The Hill - re-posted by request

The Hill

If you laid down in the field behind my parents' house on a summer day you would hear birds chirping, a far off lawn mower and the distant whine of a dirt bike engine. You would hear the buzz of an insect and eventually the roar of an airplane coming in for a landing. Roaring so low you would wave to the pilot and almost see the sunlight glint off of his sunglasses.

If you laid there in the field, you would be surrounded by the golden hay, sweet smell of hot soil and straw. A golden cradle, holding your arms and legs just above the ground. The puffed up clouds would slide slowly across the sky. The sound of bicycles whizzing by, heading to The Hill and the forts and the golf course. Through a broken chain-link fence, where the pine trees grow in perfect lines. Too perfect for Mother Nature to have planted.

If you crossed that field behind my parents' house you knew about the Grandfather Tree. You remember standing inside its trunk, arms wound tightly around you, scared to death that the dark and the damp harbored an eight-legged danger. There at its base, you stood with your head tipped back, looking straight up at its twisted limbs and gnarled branching stretching forever outward. Reaching for whoever would come to stand in awe at its beauty, its ageless and black form.

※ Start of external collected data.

-- ==== Sys2Proof/Laws/Output.lean ====
section
/-! SUPPORT. What each operation of the stills and of the output leaves unchanged. -/

namespace Sys2Proof.Machine

/-! Stills -/

@[simp] theorem fillOne_keeps (s : State) :
    s.fillOne.cru = s.cru ∧ s.fillOne.link = s.link ∧ s.fillOne.nq = s.nq ∧ s.fillOne.sources = s.sources ∧
    s.fillOne.receivers = s.receivers ∧ s.fillOne.fs = s.fs ∧ s.fillOne.gu = s.gu ∧ s.fillOne.zc = s.zc ∧
    s.fillOne.cp = s.cp ∧ s.fillOne.op.video = s.op.video ∧ s.fillOne.op.group = s.op.group ∧
    s.fillOne.cc.lastId = s.cc.lastId ∧ s.fillOne.pending = s.pending := by
  unfold State.fillOne
  (repeat' split) <;> simp

@[simp] theorem fillQueue_keeps (s : State) :
    s.fillQueue.cru = s.cru ∧ s.fillQueue.link = s.link ∧ s.fillQueue.nq = s.nq ∧ s.fillQueue.sources = s.sources ∧
    s.fillQueue.receivers = s.receivers ∧ s.fillQueue.fs = s.fs ∧ s.fillQueue.gu = s.gu ∧ s.fillQueue.zc = s.zc ∧
    s.fillQueue.cp = s.cp ∧ s.fillQueue.op.video = s.op.video ∧ s.fillQueue.op.group = s.op.group ∧
    s.fillQueue.cc.lastId = s.cc.lastId ∧ s.fillQueue.pending = s.pending := by
  simp [State.fillQueue]

@[simp] theorem createStill_keeps (x : Still) (s : State) :
    (s.createStill x).cru = s.cru ∧ (s.createStill x).link = s.link ∧ (s.createStill x).nq = s.nq ∧
    (s.createStill x).sources = s.sources ∧ (s.createStill x).receivers = s.receivers ∧
    (s.createStill x).fs = s.fs ∧ (s.createStill x).gu = s.gu ∧ (s.createStill x).zc = s.zc ∧
    (s.createStill x).cp = s.cp ∧ (s.createStill x).op = s.op ∧ (s.createStill x).pending = s.pending :=
  ⟨rfl, rfl, rfl, rfl, rfl, rfl, rfl, rfl, rfl, rfl, rfl⟩

@[simp] theorem endStill_keeps (x : Still) (s : State) :
    (s.endStill x).cru = s.cru ∧ (s.endStill x).link = s.link ∧ (s.endStill x).nq = s.nq ∧
    (s.endStill x).sources = s.sources ∧ (s.endStill x).receivers = s.receivers ∧
    (s.endStill x).fs.slots = s.fs.slots ∧ (s.endStill x).gu = s.gu ∧ (s.endStill x).zc = s.zc ∧
    (s.endStill x).cp = s.cp ∧ (s.endStill x).op.video = s.op.video ∧ (s.endStill x).op.group = s.op.group ∧
    (s.endStill x).cc.lastId = s.cc.lastId ∧ (s.endStill x).pending = s.pending := by
  unfold State.endStill
  (repeat' split) <;> simp

@[simp] theorem pinFrame_keeps (i : Src) (r : FrameRec) (s : State) :
    (s.pinFrame i r).cru = s.cru ∧ (s.pinFrame i r).link = s.link ∧ (s.pinFrame i r).nq = s.nq ∧
    (s.pinFrame i r).sources = s.sources ∧ (s.pinFrame i r).receivers = s.receivers ∧
    (s.pinFrame i r).fs.slots = s.fs.slots ∧ (s.pinFrame i r).gu = s.gu ∧ (s.pinFrame i r).zc = s.zc ∧
    (s.pinFrame i r).cp = s.cp ∧ (s.pinFrame i r).op.video = s.op.video ∧ (s.pinFrame i r).op.group = s.op.group ∧
    (s.pinFrame i r).pending = s.pending := by
  simp [State.pinFrame]

@[simp] theorem stillTakeKnown_keeps (i : Src) (s : State) :
    (s.stillTakeKnown i).state.cru = s.cru ∧ (s.stillTakeKnown i).state.link = s.link ∧
    (s.stillTakeKnown i).state.nq = s.nq ∧ (s.stillTakeKnown i).state.sources = s.sources ∧
    (s.stillTakeKnown i).state.receivers = s.receivers ∧ (s.stillTakeKnown i).state.fs.slots = s.fs.slots ∧
    (s.stillTakeKnown i).state.gu = s.gu ∧ (s.stillTakeKnown i).state.zc = s.zc ∧
    (s.stillTakeKnown i).state.cp = s.cp ∧ (s.stillTakeKnown i).state.op.video = s.op.video ∧
    (s.stillTakeKnown i).state.op.group = s.op.group ∧ (s.stillTakeKnown i).state.pending = s.pending := by
  unfold State.stillTakeKnown
  (repeat' split) <;> simp

@[simp] theorem stillTakeSource_keeps (src : Byte) (s : State) :
    (s.stillTakeSource src).state.cru = s.cru ∧ (s.stillTakeSource src).state.link = s.link ∧
    (s.stillTakeSource src).state.nq = s.nq ∧ (s.stillTakeSource src).state.sources = s.sources ∧
    (s.stillTakeSource src).state.receivers = s.receivers ∧ (s.stillTakeSource src).state.fs.slots = s.fs.slots ∧
    (s.stillTakeSource src).state.gu = s.gu ∧ (s.stillTakeSource src).state.zc = s.zc ∧
    (s.stillTakeSource src).state.cp = s.cp ∧ (s.stillTakeSource src).state.op.video = s.op.video ∧
    (s.stillTakeSource src).state.op.group = s.op.group ∧ (s.stillTakeSource src).state.pending = s.pending := by
  unfold State.stillTakeSource
  (repeat' split) <;> simp

@[simp] theorem stillTakeFused_keeps (s : State) :
    (s.stillTakeFused).state.cru = s.cru ∧ (s.stillTakeFused).state.link = s.link ∧
    (s.stillTakeFused).state.nq = s.nq ∧ (s.stillTakeFused).state.sources = s.sources ∧
    (s.stillTakeFused).state.receivers = s.receivers ∧ (s.stillTakeFused).state.fs = s.fs ∧
    (s.stillTakeFused).state.gu = s.gu ∧ (s.stillTakeFused).state.zc = s.zc ∧ (s.stillTakeFused).state.cp = s.cp ∧
    (s.stillTakeFused).state.op = s.op ∧ (s.stillTakeFused).state.pending = s.pending := by
  unfold State.stillTakeFused
  (repeat' split) <;> simp

@[simp] theorem captureFused_keeps (pic : Picture) (s : State) :
    (s.captureFused pic).cru = s.cru ∧ (s.captureFused pic).link = s.link ∧ (s.captureFused pic).nq = s.nq ∧
    (s.captureFused pic).sources = s.sources ∧ (s.captureFused pic).receivers = s.receivers ∧
    (s.captureFused pic).fs = s.fs ∧ (s.captureFused pic).gu = s.gu ∧ (s.captureFused pic).zc = s.zc ∧
    (s.captureFused pic).cp.settings = s.cp.settings ∧ (s.captureFused pic).cp.sub = s.cp.sub ∧
    (s.captureFused pic).cp.pendingPrimary = s.cp.pendingPrimary ∧
    (s.captureFused pic).cp.deadline = s.cp.deadline ∧ (s.captureFused pic).cp.compose = s.cp.compose ∧
    (s.captureFused pic).cp.newest = s.cp.newest ∧ (s.captureFused pic).cp.lastSent = s.cp.lastSent ∧
    (s.captureFused pic).cp.fresh = s.cp.fresh ∧ (s.captureFused pic).cp.overruns = s.cp.overruns ∧
    (s.captureFused pic).cp.repeats = s.cp.repeats ∧ (s.captureFused pic).cp.ping = s.cp.ping ∧
    (s.captureFused pic).cp.pong = s.cp.pong ∧ (s.captureFused pic).op.video = s.op.video ∧
    (s.captureFused pic).op.group = s.op.group ∧ (s.captureFused pic).cc.lastId = s.cc.lastId ∧
    (s.captureFused pic).pending = s.pending := by
  unfold State.captureFused
  (repeat' split) <;> simp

If you stood in that field and looked over at the house, (was it blue then? gray or white?), that held seven friends and then there were six. And you listened for their voices or a reason to visit. Two doors over, three of my nearest and dearest, one was sure to come my way.

One family. We were really one family. Dinners and sleepovers. Borrowed green tents from the green house with almost no green lawn. A puddle the size of a pond at the end of that driveway... a perfect runway for any respectable dirt bike.

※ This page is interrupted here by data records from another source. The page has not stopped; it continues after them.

/-- SOURCE_DEFINE of a source out of range, not PARKED, on the ladder, under the still hold, with its first and its last bad
field, and with every field at its lower limit. -/
theorem test_source_define_premises :
    byteSource 0 = some .s0 ∧ byteSource 4 = none ∧ (config.source .s0).state = .parked ∧ config.zc.ladder = none ∧
    (∀ r ∈ config.ring .s0, r.heldS = false) ∧ ((only .s0 .warm).source .s0).state ≠ .parked ∧
    (prepared .parked).onLadder .s0 = true ∧ ((prepared .parked).source .s0).state = .parked ∧
    (∃ r ∈ (config.setRing .s0 [{ ready .s0 with heldS := true }]).ring .s0, r.heldS = true) ∧
    ([false, true, false, true, true, true] : List Bool).findIdx? not = some 0 ∧
    ([true, true, true, true, true, false] : List Bool).findIdx? not = some 5 ∧
    [decide (64 ≤ (64 : Half).toNat ∧ (64 : Half).toNat ≤ 4096),
      decide (640 ≤ (640 : Half).toNat ∧ (640 : Half).toNat ≤ 4096 ∧ (640 : Half).toNat % 16 = 0),
      decide (8333 ≤ (8333 : Word).toNat ∧ (8333 : Word).toNat ≤ 100000),
      decide (256 ≤ (256 : Half).toNat ∧ (256 : Half).toNat ≤ 1024), decide (1 ≤ (1 : Byte).toNat),
      decide (1 ≤ (1 : Byte).toNat ∧ (1 : Byte).toNat ≤ 200)].findIdx? not = none := by decide

theorem test_source_wake_premises :
    ((only .s1 .parked).source .s1).defined = true ∧ (only .s1 .parked).underTest .s1 = false ∧
    ((only .s1 .parked).source .s1).state = .parked ∧ ((only .s1 .warm).source .s1).state = .warm ∧
    ((only .s1 .fault).source .s1).state = .fault ∧ (config.source .s1).defined = false ∧ byteSource 4 = none := by decide

theorem test_source_park_premises :
    ((only .s1 .warm).source .s1).defined = true ∧ (only .s1 .warm).underTest .s1 = false ∧
    ((only .s1 .warm).source .s1).purpose = .normal ∧ (only .s1 .warm).isPending .s1 = false ∧
    (only .s1 .warm).isTarget .s1 = false ∧
    (streaming .parked .primary .warm .parked (some (up .armed 8 0))).link.part = .streaming ∧
    ((streaming .parked .primary .warm .parked (some (up .armed 8 0))).source .s2).defined = true ∧
    (streaming .parked .primary .warm .parked (some (up .armed 8 0))).underTest .s2 = false ∧
    (streaming .parked .primary .warm .parked (some (up .armed 8 0))).isPending .s2 = false := by decide

/-- The forms that SOURCE_POWER (park) turns away or leaves as they are. -/
theorem test_source_park_refused_premises :
    byteSource 4 = none ∧ (config.source .s1).defined = false ∧ (testing.source .s1).defined = true ∧
    testing.underTest .s1 = true ∧ (running.source .s1).state.isRole = true ∧ running.underTest .s1 = false ∧
    (starting .warm).cp.sub = .starting ∧ (starting .warm).cp.pendingPrimary = some .s1 ∧
    ((frozen .warm (some { up .armed 8 0 with kind := .rescue, taker := .s0 })).zc.record.map Transition.kind) =
      some .rescue ∧
    ((only .s1 .parked).source .s1).state = .parked ∧ (only .s1 .parked).cp.sub = .none ∧
    (only .s1 .parked).zc.record = none := by decide

theorem test_timers_premises :
    ((only .s1 .waking).source .s1).settle = some ⟨0, 1000⟩ ∧ Timer.expired ⟨0, 1000⟩ config.cru.time = true ∧
    Timer.expired ⟨0, 1001⟩ config.cru.time = false ∧ (config.source .s1).settle = none ∧ config.op.video = none ∧
    (((only .s1 .warm).setSource .s1 { source .warm with idle := some ⟨0, 1000⟩ }).source .s1).idle = some ⟨0, 1000⟩ := by
  decide

theorem test_fault_entry_premises :
    ((only .s1 .syncing).source .s1).state = .syncing ∧ ((only .s1 .syncing).source .s1).sync = some ⟨0, 1000⟩ ∧
    ((only .s1 .warm).source .s1).frame = some ⟨0, 1000⟩ ∧ (running.source .s1).frame = some ⟨0, 1000⟩ := by decide

theorem test_link_test_premises :
    (only .s1 .parked).cru.test = none ∧ ((only .s1 .parked).source .s1).defined = true ∧
    (∀ i, (config.source i).defined = false) ∧ (testing.source .s1).purpose = .test ∧
    (testing.source .s1).sync = some ⟨0, 1000⟩ ∧
    (∀ j, j ≠ .s1 → (Four.mk TestCode.notTested .pending .notTested .notTested).get j ≠ .pending) := by
  refine ⟨rfl, rfl, ?_, rfl, rfl, ?_⟩
  · intro i; cases i <;> rfl
  · intro j; cases j <;> decide

theorem test_suspend_premises :
    config.cc.still = none ∧ config.cru.test = none ∧ (∀ i, ((only .s1 .warm).source i).state.isRole = false) := by
  refine ⟨rfl, rfl, ?_⟩
  intro i; cases i <;> rfl

/-- A source that fills a frame of 360 lines at this line count. -/
def filling1 (x : SrcState) (k : Intake) (n run : Nat) : State :=
  ((only .s1 x).setRing .s1 [ready .s0, filling .s1]).setReceiver .s1 ⟨k, n, run, some 7, ⟨0, 0, 0⟩⟩

/-- The same source under a link test. -/
def tested (k : Intake) (run : Nat) : State :=
  { filling1 .syncing k 360 run with cru := testing.cru }.setSource .s1 { source .syncing with purpose := .test }
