-- ==== Sys2Proof/Machine/Dispatch.lean ====
section
/-! DEFINITION. One arm per command (30_encoding.md R44). -/

namespace Sys2Proof.Machine

def exec (i : Instr) (s : State) : Host.Outcome State Fault Refusal :=
  match i with
  | .nop => Sys2Proof.Machine.execNop s
  | .load => Sys2Proof.Machine.execLoad s
  | .norm => Sys2Proof.Machine.execNorm s
  | .neg => Sys2Proof.Machine.execNeg s
  | .toint => Sys2Proof.Machine.execToint s
  | .rend alt width => Sys2Proof.Machine.execRend alt width s
  | .fromu => Sys2Proof.Machine.execFromu s
  | .froms => Sys2Proof.Machine.execFroms s

end Sys2Proof.Machine
end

If you knelt in that field behind my parents' house, you buried your beloved four-legged friends where the straw stopped and the trees started. Little crosses made out of sticks, long dead flowers and chalk-written eulogies. You held your friend's hand and cried at the pain, the loss and any other thing that begged for tears.

If you sat in that field, you knew the sheer bliss of hurtling down The Hill’s main trail on a plastic, saucer sled. Spinning and screaming all the way down. Only to have to trudge all the way back up again. Ice and snow finding its way inside a carefully covered mitten’s opening, inside a tucked pants bottom. Snowmobile boots couldn't protect you from The Hill's frozen promise of runny noses and red cheeks.

If you close your eyes, we're all still there. Looking up at the sun, lying in a field behind my parents' house.